Баки прошибает пот. Он с трудом, но приподнимается на кровати и пытается сдернуть одеяло с левого плеча, но не может — рука не слушается, она, она…
Страшная догатка мелькает в мыслях как двадцать пятый кадр, добавленный в фильм, но Баки отгоняет ее, пытаясь найти другие причины, варианты, отговорки, только бы не думать, не предполагать, что…
Ладонь Стива ложится на левое плечо, и Баки чувствует ее тепло даже сквозь одеяло, но по-прежнему не может пошевелить пальцами или согнуть руку в локте.
— Стив, что со мной? Будь со мной честен, уж хотя бы ты, Стив.
— Ты потерял руку.
Баки словно погружается под толщу воды, которая давит на голову и на уши, заглушает звуки окружающего мира и голос Стива. Отчетливо он слышит лишь то, как быстро и лихорадочно бьется где-то в горле сердце. И как пульсирует в висках кровь.
— Мне отрезали руку.
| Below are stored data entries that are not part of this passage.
theorem witness_DecodeFrameReadsTelemetry :
    (idleWith frameF1).busy = false ∧
    inputIs (idleWith frameF1).mem (idleWith frameF1).inOff (idleWith frameF1).inLen frameF1 ∧
    frameF1.length = 20 ∧ frameF1[0]? = some 0x7A ∧ frameF1[1]? = some 0x7B ∧ frameF1[19]? = some 0x7C :=
  ⟨rfl, idleWith_input (by decide), rfl, rfl, rfl, rfl⟩

/-- TF4, TF7, TF8 and TF6: each of the four failures alone. -/
theorem witness_DecodeFrameRejectsMalformed :
    (∀ f ∈ [frameF1.take 19, 0x7B :: frameF1.drop 1, 0x7A :: 0x7A :: frameF1.drop 2, frameF1.take 19 ++ [0x7D]],
      (idleWith f).busy = false ∧ inputIs (idleWith f).mem (idleWith f).inOff (idleWith f).inLen f) ∧
    (frameF1.take 19).length ≠ 20 ∧ (0x7B :: frameF1.drop 1)[0]? ≠ some 0x7A ∧
    (0x7A :: 0x7A :: frameF1.drop 2)[1]? ≠ some 0x7B ∧ (frameF1.take 19 ++ [0x7D]).getLast? ≠ some 0x7C := by
  have hl : ∀ f ∈ [frameF1.take 19, 0x7B :: frameF1.drop 1, 0x7A :: 0x7A :: frameF1.drop 2,
      frameF1.take 19 ++ [0x7D]], f.length ≤ 261 := by decide
  exact ⟨fun f hf => ⟨rfl, idleWith_input (hl f hf)⟩, by decide, by decide, by decide, by decide⟩

/-- Idle, with the last 20 bytes of IBUF named as the input. -/
def lastFrameIdle : State :=
  { State.reset with inOff := BitVec.ofNat 16 (Config.ibufBytes - 20), inLen := 20 }

theorem witness_StoredStreamFrameIsDecoded :
    lastFrameIdle.busy = false ∧ lastFrameIdle.inLen = 20 ∧ lastFrameIdle.inOff.toNat + 20 ≤ Config.ibufBytes := by
  have := ibufBytes_domain
  refine ⟨rfl, rfl, ?_⟩
  show (BitVec.ofNat 16 (Config.ibufBytes - 20)).toNat + 20 ≤ _
  rw [BitVec.toNat_ofNat]
  omega

/-- CHECKSUM in progress over an empty range at the very end of IBUF. -/
def endBusy : State := { endIdle with busy := true, inOffL := endIdle.inOff }

/-- The same with one byte, so that the range reaches one byte past the end. -/
def pastBusy : State := { endBusy with inLenL := 1 }

/-- Both sides of the bound: a range of one byte past the end, and an empty one at it. -/
theorem witness_RangePastIbufIsBadRange :
    (endBusy.busy = true ∧ endBusy.opL.toNat < 5 ∧ endBusy.inOffL.toNat + endBusy.inLenL.toNat ≤ Config.ibufBytes ∧
      blockTurn endBusy = .next (endBusy.completed (operate 0 0 []))) ∧
    (pastBusy.busy = true ∧ pastBusy.opL.toNat < 5 ∧
      Config.ibufBytes < pastBusy.inOffL.toNat + pastBusy.inLenL.toNat) := by
  have h0 : endBusy.inLenL.toNat = 0 := rfl
  have h1 : endBusy.inOffL.toNat = Config.ibufBytes := endIdle_inOff
  have h2 : inputIs endBusy.mem endBusy.inOffL endBusy.inLenL [] := endIdle_input
  refine ⟨⟨rfl, by decide, by omega, ?_⟩, ?_⟩
  · obtain ⟨h3, h4⟩ := inputIs_iff.1 h2
    rw [blockTurn, if_pos (by rfl)]
    exact completion_operate (by decide) h3 h4
  · refine ⟨rfl, by decide, ?_⟩
    show Config.ibufBytes < endBusy.inOffL.toNat + (1 : Half).toNat
    rw [h1, show (1 : Half).toNat = 1 from rfl]
    omega

theorem witness_ReservedLatchIsBadOp :
    ((busyWith 5 []).busy = true ∧ 5 ≤ (busyWith 5 []).opL.toNat) ∧
    ((busyWith 15 []).busy = true ∧ 5 ≤ (busyWith 15 []).opL.toNat) := by decide

/-- A completion of each operation, the reserved ones among them. -/
theorem witness_completions :
    (∀ op : BitVec 4, op.toNat < 5 → (busyWith op []).busy = true ∧ (busyWith op []).opL = op ∧
      blockTurn (busyWith op []) = .next (doneWith op [])) ∧
    (∀ op : BitVec 4, 5 ≤ op.toNat → (busyWith op []).busy = true ∧ (busyWith op []).opL = op ∧
      blockTurn (busyWith op []) = .next ((busyWith op []).completed (noEffects .badOp))) :=
  ⟨fun _ h => ⟨rfl, rfl, busyWith_turn h (by decide)⟩,
    fun op h => ⟨rfl, rfl, by rw [blockTurn, if_pos (by rfl)]; exact completion_badOp h⟩⟩

theorem witness_OperationsEndOnlyInTheirResults :
    ((busyWith 2 []).busy = true ∧ blockTurn (busyWith 2 []) = .next (doneWith 2 []) ∧ (busyWith 2 []).opL = 2) ∧
    ((2 : BitVec 4), ResultCode.ok, true) ∈ [((0 : BitVec 4), ResultCode.ok, false), (0, .badRange, false),
      (1, .ok, false), (1, .encodingError, false), (1, .badRange, false), (2, .ok, false), (2, .ok, true),
      (2, .notFound, false), (2, .incomplete, false), (2, .badRange, false), (3, .ok, false), (3, .badRange, false),
      (4, .ok, false), (4, .malformed, false), (4, .badRange, false)] ∧ 5 ≤ (5 : BitVec 4).toNat :=
  ⟨⟨rfl, busyWith_turn (by decide) (by decide), rfl⟩, by decide, by decide⟩

/-- TD10's frame, whose checksum matches. -/
theorem witness_CompletionLeavesNoStaleOutput :
    (busyWith 2 [0x55, 0xAB, 0x00, 0x07, 0x00, 0x07]).busy = true ∧
    blockTurn (busyWith 2 [0x55, 0xAB, 0x00, 0x07, 0x00, 0x07]) =
      .next (doneWith 2 [0x55, 0xAB, 0x00, 0x07, 0x00, 0x07]) ∧
    (doneWith 2 [0x55, 0xAB, 0x00, 0x07, 0x00, 0x07]).chkOk = true :=
  ⟨rfl, busyWith_turn (by decide) (by decide), by decide⟩

/-- An INCOMPLETE and a MALFORMED completion. -/
theorem witness_CompletionFrame :
    ((busyWith 2 [0x55, 0xAB]).busy = true ∧ blockTurn (busyWith 2 [0x55, 0xAB]) = .next (doneWith 2 [0x55, 0xAB]) ∧
      (doneWith 2 [0x55, 0xAB]).result = .incomplete) ∧
    ((busyWith 4 []).busy = true ∧ blockTurn (busyWith 4 []) = .next (doneWith 4 []) ∧
      (doneWith 4 []).result ≠ .ok ∧ (doneWith 4 []).result ≠ .incomplete ∧ (busyWith 4 []).opL ≠ 3) ∧
    0 < Config.ibufBytes :=
  ⟨⟨rfl, busyWith_turn (by decide) (by decide), by decide⟩,
    ⟨rfl, busyWith_turn (by decide) (by decide), by decide, by decide, by decide⟩,
    by have := ibufBytes_domain; omega⟩

/-- A state that differs from `busyWith 1 [0x0A]` in what the operation does not use. -/
def otherBusy : State :=
  { busyWith 1 [0x0A] with op := 9, arg := 7, inOff := 5, result := .malformed, draws := 3 }

theorem witness_ResultDependsOnlyOnItsInput :
    (busyWith 1 [0x0A]).busy = true ∧ otherBusy.busy = true ∧ (busyWith 1 [0x0A]).opL = otherBusy.opL ∧
    (busyWith 1 [0x0A]).inOffL = otherBusy.inOffL ∧ (busyWith 1 [0x0A]).inLenL = otherBusy.inLenL ∧
    (busyWith 1 [0x0A]).argL = otherBusy.argL ∧
    (∀ j, j < (busyWith 1 [0x0A]).inLenL.toNat →
      readByte (busyWith 1 [0x0A]).mem (ibufAddr ((busyWith 1 [0x0A]).inOffL.toNat + j)) =
        readByte otherBusy.mem (ibufAddr ((busyWith 1 [0x0A]).inOffL.toNat + j))) ∧
    blockTurn (busyWith 1 [0x0A]) = .next (doneWith 1 [0x0A]) := by
  exact ⟨rfl, rfl, rfl, rfl, rfl, rfl, fun _ _ => rfl, busyWith_turn (by decide) (by decide)⟩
И теперь ее нет, — произносит вслух Баки, но смысл собственных слов до него не доходит, поэтому слова звучат ровно и спокойно. — Значит, я инвалид. Калека. Понятно. Я хочу посмотреть. — Баки, лучше не надо… — пытается было Стив. Его голос полон непривычной, не присущей ему неуверенности, почти что жалости. Баки начинает закипать и повторяет громче и резче:
— Мне нужно это увидеть. Сними одеяло, или я выдерну капельницу. — Баки… — повторяет Стив, но осекается, увидев его взгляд, и послушно тянет край одеяла на себя.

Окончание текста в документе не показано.